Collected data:
::::

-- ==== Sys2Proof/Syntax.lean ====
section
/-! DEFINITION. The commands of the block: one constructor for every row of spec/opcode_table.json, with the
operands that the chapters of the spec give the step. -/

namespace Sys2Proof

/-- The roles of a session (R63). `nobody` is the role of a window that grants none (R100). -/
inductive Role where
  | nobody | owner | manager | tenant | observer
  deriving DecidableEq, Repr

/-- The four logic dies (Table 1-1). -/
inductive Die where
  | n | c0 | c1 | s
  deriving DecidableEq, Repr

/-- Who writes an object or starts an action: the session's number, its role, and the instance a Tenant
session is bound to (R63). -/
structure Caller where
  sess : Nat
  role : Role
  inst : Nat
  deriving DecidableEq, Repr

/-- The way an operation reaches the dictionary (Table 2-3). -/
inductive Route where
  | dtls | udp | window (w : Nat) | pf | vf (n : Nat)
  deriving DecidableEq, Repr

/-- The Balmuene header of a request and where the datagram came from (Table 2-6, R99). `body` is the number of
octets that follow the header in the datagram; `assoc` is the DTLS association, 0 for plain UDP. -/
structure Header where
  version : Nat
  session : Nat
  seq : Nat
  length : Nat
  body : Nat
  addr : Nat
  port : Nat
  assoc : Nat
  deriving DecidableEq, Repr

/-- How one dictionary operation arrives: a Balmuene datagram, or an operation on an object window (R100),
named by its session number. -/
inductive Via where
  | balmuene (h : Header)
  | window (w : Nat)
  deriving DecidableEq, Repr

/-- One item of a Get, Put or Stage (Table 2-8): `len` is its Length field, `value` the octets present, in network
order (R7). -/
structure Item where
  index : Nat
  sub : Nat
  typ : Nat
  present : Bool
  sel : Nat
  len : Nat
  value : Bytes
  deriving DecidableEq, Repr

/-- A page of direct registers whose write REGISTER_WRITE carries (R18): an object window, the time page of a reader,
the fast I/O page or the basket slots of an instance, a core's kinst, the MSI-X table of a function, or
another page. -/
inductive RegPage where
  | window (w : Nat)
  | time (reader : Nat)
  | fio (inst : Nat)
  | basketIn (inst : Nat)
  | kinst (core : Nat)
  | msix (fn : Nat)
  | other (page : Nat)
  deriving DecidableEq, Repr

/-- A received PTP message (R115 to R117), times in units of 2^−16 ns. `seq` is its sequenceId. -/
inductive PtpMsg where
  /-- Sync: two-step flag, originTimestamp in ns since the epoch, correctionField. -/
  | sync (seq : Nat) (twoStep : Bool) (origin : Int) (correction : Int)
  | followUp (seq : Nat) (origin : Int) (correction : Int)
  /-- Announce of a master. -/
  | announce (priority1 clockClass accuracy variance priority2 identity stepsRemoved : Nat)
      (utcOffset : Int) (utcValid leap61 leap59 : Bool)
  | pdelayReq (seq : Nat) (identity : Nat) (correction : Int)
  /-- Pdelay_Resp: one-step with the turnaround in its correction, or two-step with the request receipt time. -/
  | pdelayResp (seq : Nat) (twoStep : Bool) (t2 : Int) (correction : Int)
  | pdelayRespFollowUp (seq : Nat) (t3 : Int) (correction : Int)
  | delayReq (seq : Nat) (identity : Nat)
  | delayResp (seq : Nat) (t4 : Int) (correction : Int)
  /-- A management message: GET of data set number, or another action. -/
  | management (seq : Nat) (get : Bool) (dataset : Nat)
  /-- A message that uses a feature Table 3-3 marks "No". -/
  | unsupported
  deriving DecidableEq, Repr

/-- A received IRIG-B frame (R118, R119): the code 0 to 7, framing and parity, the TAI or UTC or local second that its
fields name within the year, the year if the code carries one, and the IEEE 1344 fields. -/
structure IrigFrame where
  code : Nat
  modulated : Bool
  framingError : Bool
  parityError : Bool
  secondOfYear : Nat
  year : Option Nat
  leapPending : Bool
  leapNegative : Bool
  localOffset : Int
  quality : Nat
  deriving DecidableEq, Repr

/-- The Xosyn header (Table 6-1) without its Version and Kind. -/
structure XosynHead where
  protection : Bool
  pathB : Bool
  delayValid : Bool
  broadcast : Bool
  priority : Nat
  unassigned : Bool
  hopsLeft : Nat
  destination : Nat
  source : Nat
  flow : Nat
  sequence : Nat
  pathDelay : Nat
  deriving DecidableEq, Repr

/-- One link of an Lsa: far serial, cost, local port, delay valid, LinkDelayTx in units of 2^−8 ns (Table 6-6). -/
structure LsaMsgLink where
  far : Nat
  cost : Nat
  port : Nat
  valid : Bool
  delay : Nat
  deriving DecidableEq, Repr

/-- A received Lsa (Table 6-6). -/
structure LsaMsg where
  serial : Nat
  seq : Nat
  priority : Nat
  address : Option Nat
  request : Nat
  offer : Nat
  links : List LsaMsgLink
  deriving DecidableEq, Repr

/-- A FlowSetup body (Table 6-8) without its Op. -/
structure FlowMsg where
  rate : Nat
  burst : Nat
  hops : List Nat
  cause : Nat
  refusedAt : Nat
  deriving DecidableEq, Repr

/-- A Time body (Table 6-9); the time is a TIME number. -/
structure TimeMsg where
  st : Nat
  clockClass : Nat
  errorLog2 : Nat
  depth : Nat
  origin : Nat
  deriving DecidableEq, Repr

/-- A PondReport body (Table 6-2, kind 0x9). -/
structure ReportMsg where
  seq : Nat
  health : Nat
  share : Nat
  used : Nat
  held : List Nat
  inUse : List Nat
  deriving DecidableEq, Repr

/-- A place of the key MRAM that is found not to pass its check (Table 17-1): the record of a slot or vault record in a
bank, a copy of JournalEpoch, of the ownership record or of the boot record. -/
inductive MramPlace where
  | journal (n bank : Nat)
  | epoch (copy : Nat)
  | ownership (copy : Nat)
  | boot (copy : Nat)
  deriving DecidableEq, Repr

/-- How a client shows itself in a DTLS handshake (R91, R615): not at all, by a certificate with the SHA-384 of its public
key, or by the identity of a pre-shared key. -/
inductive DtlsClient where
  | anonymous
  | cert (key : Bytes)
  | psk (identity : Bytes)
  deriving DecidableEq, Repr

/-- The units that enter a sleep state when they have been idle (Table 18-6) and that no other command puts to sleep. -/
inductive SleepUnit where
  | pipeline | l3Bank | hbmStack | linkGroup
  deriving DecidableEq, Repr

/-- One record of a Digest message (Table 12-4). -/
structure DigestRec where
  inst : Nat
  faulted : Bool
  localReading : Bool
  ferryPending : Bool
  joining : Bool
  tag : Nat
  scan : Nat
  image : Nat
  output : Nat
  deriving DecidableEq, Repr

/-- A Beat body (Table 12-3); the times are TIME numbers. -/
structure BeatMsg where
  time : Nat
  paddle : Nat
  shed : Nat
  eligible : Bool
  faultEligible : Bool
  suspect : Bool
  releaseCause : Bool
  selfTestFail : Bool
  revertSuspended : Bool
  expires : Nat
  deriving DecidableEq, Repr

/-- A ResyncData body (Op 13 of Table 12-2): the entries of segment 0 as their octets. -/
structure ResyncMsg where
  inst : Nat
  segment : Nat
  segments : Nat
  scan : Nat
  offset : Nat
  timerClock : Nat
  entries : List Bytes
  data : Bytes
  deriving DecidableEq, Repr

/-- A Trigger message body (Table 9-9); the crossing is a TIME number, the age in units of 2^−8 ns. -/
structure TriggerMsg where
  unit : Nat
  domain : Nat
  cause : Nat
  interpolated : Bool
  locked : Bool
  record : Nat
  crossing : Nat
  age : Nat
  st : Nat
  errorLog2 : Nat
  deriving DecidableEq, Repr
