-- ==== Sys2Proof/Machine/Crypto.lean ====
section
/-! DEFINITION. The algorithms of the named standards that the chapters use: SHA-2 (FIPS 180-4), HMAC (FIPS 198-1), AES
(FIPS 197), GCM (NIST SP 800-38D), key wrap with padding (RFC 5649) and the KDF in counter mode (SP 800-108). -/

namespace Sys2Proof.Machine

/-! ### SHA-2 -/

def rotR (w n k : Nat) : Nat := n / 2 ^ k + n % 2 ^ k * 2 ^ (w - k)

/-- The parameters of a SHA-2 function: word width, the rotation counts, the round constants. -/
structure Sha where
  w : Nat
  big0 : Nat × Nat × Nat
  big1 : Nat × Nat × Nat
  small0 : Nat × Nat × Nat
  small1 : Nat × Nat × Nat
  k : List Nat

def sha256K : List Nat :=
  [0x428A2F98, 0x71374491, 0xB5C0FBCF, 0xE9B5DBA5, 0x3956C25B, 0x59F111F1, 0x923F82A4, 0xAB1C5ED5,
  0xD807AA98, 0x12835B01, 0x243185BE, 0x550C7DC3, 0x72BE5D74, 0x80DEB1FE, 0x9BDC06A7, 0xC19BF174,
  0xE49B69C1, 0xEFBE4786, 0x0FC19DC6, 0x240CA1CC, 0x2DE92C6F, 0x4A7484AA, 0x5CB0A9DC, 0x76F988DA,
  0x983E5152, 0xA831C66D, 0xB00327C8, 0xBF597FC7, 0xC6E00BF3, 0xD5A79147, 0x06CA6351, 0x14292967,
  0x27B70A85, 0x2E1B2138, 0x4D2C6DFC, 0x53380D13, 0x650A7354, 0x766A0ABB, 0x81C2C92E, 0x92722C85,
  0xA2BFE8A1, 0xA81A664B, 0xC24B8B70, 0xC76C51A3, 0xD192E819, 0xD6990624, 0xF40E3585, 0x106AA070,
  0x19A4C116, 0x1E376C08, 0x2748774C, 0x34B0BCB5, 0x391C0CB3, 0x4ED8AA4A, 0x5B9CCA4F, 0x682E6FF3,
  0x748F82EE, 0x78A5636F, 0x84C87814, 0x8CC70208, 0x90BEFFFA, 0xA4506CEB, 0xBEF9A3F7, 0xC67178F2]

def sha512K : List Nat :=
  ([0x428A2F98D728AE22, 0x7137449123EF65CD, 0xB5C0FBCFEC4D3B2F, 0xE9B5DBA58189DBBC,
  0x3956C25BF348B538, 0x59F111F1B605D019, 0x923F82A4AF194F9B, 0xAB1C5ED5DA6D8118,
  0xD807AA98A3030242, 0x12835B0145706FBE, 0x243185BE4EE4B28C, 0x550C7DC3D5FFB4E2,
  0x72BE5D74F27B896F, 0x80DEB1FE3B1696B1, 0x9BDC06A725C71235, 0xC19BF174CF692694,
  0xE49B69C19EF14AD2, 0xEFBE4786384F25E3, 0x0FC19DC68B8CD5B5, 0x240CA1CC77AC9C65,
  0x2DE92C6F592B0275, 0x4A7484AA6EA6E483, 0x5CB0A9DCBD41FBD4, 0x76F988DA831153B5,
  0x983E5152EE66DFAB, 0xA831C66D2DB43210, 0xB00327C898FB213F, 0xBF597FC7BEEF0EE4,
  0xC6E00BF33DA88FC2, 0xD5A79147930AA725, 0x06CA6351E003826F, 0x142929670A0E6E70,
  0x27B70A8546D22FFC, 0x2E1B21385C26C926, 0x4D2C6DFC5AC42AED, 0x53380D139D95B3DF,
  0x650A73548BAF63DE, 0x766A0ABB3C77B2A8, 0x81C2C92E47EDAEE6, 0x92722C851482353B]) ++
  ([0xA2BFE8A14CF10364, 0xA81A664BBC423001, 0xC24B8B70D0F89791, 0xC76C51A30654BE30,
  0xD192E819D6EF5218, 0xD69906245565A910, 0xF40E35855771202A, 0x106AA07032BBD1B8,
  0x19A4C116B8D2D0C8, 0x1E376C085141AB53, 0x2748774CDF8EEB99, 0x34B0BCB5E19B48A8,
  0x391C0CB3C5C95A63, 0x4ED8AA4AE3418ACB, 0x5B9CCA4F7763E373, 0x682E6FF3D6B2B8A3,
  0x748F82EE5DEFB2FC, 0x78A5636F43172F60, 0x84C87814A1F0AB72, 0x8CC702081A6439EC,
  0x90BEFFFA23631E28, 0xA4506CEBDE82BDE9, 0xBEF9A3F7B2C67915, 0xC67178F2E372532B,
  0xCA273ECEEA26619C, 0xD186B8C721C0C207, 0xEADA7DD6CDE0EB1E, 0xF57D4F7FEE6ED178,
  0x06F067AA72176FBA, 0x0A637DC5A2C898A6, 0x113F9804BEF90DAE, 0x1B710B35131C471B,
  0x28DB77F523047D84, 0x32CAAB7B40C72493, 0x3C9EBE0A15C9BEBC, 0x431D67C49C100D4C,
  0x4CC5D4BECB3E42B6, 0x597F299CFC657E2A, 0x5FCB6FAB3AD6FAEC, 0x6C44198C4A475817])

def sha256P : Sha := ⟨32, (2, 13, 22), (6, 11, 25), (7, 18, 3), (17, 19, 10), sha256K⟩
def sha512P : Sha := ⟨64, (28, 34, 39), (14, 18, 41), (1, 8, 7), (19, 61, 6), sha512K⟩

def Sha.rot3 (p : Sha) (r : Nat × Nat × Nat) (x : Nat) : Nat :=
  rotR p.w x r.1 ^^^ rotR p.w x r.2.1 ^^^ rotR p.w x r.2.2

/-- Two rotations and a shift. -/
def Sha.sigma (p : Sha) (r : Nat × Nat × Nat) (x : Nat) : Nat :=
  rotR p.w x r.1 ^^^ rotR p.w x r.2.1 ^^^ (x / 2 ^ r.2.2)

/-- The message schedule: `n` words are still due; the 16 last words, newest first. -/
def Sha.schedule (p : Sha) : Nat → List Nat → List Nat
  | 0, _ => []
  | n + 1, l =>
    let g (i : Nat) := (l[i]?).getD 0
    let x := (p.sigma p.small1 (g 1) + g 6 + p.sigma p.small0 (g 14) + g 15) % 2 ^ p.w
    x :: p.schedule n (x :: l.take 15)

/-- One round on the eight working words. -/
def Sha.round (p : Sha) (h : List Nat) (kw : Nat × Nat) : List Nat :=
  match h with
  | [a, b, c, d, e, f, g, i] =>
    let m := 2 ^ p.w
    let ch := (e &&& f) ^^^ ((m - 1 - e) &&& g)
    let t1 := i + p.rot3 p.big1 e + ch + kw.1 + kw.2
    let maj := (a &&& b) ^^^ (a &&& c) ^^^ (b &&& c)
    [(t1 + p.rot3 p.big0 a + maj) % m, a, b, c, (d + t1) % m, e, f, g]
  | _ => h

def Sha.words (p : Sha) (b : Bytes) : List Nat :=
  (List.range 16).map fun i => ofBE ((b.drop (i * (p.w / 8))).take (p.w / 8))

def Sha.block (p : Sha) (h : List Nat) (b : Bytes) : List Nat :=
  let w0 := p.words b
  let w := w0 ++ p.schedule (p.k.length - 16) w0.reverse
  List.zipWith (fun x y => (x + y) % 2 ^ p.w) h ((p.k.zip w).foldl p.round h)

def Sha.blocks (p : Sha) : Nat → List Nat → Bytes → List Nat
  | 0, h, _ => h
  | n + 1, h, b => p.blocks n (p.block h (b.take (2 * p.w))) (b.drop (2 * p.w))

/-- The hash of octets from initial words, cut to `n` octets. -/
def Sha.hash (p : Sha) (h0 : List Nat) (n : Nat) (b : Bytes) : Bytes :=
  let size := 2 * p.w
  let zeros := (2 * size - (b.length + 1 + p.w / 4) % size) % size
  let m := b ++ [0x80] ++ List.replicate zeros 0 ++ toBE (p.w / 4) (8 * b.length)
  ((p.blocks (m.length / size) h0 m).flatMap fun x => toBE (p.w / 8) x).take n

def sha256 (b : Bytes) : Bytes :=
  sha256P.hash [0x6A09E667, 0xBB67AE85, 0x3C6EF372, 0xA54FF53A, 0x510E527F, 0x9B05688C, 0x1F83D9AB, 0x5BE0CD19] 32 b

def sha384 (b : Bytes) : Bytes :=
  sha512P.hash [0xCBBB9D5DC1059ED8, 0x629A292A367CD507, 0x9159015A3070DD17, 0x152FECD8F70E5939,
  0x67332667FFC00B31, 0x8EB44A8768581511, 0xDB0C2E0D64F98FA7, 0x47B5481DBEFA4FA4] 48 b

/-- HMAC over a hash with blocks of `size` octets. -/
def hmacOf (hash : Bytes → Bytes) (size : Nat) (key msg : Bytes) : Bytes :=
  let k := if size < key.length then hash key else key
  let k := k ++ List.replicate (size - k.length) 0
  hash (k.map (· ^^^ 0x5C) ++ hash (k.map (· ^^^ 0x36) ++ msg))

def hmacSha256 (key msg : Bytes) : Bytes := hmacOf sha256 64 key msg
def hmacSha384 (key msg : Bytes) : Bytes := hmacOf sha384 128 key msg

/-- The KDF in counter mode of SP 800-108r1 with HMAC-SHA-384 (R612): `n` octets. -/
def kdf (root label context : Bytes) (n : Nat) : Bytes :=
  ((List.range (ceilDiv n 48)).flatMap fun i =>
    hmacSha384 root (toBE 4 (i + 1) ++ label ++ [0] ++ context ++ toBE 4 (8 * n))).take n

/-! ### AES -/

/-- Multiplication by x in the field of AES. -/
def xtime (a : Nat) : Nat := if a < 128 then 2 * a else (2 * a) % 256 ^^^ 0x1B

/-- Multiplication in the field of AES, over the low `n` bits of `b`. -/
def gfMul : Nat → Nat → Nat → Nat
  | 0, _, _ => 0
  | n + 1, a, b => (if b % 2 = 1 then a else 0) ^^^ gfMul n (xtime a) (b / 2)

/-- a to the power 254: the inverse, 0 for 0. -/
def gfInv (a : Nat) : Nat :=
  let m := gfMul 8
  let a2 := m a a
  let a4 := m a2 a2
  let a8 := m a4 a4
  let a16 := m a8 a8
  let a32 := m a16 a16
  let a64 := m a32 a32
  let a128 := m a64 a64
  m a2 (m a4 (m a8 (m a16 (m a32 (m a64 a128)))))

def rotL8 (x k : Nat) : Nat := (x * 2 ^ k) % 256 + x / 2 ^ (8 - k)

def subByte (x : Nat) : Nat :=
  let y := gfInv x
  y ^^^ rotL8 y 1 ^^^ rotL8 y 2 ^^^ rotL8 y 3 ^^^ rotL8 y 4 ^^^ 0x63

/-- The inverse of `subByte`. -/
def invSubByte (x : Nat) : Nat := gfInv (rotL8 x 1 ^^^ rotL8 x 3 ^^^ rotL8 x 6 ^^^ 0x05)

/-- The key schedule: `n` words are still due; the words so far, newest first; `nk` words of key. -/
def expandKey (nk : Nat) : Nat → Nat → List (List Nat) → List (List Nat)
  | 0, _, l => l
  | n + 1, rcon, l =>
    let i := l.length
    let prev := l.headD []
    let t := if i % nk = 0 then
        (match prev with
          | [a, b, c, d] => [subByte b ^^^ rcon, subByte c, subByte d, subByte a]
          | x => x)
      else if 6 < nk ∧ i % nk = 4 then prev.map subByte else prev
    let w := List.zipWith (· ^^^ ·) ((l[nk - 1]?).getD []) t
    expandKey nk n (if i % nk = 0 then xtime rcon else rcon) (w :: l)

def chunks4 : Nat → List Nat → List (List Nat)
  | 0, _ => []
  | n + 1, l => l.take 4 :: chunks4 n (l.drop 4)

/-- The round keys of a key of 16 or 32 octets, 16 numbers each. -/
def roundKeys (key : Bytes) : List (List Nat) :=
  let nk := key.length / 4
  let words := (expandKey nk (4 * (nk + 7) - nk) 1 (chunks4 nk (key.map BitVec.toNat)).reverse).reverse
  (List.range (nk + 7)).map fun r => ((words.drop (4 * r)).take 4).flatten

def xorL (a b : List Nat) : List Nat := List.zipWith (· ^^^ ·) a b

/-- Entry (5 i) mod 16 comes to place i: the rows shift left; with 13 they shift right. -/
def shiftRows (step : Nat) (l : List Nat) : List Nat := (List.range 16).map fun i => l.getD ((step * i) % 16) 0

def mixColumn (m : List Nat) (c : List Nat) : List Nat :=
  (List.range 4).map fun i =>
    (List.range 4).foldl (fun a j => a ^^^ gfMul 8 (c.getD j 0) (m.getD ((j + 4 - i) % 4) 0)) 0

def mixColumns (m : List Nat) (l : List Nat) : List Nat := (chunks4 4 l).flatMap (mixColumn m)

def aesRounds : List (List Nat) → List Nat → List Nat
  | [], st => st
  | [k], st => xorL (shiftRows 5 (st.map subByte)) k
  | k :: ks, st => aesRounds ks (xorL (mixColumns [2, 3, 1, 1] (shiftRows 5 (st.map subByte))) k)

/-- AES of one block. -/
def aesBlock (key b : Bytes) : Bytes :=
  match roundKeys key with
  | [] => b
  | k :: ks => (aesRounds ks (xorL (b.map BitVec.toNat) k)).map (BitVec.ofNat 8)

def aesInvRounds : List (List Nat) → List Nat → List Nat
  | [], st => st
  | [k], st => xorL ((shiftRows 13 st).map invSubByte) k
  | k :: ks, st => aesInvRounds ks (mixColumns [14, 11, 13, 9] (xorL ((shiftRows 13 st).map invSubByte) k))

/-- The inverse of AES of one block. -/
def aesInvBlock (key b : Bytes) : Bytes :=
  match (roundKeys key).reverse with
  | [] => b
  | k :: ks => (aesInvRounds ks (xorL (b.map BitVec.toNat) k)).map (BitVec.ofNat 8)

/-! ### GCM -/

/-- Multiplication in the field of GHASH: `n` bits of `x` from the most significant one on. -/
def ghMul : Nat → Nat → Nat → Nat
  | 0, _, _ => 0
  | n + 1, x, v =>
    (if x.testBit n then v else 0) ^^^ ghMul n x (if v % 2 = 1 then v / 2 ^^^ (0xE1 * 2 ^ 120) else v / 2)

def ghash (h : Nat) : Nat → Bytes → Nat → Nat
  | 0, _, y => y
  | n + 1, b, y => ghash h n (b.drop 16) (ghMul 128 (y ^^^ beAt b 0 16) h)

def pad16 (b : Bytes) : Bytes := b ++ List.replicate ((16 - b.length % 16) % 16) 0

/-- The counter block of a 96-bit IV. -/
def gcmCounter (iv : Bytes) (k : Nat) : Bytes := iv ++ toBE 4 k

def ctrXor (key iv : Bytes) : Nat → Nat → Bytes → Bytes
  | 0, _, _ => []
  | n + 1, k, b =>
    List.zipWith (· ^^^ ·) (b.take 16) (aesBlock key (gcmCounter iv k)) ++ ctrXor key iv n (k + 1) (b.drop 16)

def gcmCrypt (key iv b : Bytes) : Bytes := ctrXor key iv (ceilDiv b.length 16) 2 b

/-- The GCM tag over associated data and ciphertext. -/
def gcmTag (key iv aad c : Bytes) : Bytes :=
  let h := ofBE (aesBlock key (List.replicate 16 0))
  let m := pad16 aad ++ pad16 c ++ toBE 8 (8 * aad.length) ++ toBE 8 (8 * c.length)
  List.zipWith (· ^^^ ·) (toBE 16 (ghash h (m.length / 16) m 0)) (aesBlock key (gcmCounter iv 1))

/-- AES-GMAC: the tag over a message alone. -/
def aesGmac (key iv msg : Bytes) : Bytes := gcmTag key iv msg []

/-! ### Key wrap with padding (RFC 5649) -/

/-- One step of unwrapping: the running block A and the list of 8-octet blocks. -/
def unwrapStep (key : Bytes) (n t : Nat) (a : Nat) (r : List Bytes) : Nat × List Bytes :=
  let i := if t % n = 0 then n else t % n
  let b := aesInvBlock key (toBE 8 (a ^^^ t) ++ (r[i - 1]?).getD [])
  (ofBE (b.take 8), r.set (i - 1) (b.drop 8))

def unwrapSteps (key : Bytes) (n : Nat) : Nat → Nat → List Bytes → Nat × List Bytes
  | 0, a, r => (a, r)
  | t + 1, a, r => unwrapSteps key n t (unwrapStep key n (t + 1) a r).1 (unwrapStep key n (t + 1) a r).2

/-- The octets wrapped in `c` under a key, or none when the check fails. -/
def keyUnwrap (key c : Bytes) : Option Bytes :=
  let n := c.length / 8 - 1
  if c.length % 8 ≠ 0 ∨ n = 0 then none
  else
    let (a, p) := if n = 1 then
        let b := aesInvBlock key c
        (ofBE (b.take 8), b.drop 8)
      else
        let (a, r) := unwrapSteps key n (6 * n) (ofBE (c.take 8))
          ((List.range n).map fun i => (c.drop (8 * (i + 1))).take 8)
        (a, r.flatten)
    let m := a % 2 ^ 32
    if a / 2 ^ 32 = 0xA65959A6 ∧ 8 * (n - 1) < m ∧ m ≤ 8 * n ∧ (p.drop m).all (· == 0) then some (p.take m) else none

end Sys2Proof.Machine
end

::::

## ACTIVITY
The lines from the first of the entries through the line holding "inductive Role where" are to be restated word for word, and no others.

## ANSWER SPACE
-- ==== Sys2Proof/Syntax.lean ====
section
/-! DEFINITION. The commands of the block: one constructor for every row of spec/opcode_table.json, with the
operands that the chapters of the spec give the step. -/

namespace Sys2Proof

/-- The roles of a session (R63). `nobody` is the role of a window that grants none (R100). -/
inductive Role where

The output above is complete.